Top of Data provided
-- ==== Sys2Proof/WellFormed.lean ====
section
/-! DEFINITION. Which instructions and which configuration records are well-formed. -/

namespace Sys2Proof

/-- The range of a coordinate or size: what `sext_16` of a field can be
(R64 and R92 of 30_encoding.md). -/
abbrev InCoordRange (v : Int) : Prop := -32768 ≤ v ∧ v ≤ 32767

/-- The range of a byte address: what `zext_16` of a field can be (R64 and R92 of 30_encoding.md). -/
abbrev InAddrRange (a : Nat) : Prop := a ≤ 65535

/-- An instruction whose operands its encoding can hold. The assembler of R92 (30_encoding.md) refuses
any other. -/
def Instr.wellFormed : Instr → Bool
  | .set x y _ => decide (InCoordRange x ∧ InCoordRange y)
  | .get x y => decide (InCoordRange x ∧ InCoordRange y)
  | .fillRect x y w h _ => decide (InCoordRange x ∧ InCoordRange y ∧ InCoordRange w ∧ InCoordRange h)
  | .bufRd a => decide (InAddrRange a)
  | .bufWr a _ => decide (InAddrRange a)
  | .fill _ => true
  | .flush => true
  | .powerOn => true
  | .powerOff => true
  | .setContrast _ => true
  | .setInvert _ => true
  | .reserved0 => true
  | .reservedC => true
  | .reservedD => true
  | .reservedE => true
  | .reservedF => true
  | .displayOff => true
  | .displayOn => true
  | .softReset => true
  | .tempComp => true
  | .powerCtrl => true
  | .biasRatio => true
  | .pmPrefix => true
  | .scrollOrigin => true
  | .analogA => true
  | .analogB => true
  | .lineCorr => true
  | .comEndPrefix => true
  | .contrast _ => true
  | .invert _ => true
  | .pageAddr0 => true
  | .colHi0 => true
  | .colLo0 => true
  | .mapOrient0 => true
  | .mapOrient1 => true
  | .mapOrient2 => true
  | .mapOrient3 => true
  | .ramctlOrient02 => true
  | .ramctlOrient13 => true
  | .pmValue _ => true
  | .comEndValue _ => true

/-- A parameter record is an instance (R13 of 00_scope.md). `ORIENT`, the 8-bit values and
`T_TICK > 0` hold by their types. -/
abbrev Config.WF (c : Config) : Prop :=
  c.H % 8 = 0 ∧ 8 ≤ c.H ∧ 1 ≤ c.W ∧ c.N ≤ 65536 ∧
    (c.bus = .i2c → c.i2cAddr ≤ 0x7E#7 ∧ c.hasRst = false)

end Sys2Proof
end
Bottom of Data provided
> Problem description: Once you have found every line in the listing that holds the string "abbrev", copy each of them.

> Exercise output:
abbrev InCoordRange (v : Int) : Prop := -32768 ≤ v ∧ v ≤ 32767
abbrev InAddrRange (a : Nat) : Prop := a ≤ 65535
abbrev Config.WF (c : Config) : Prop :=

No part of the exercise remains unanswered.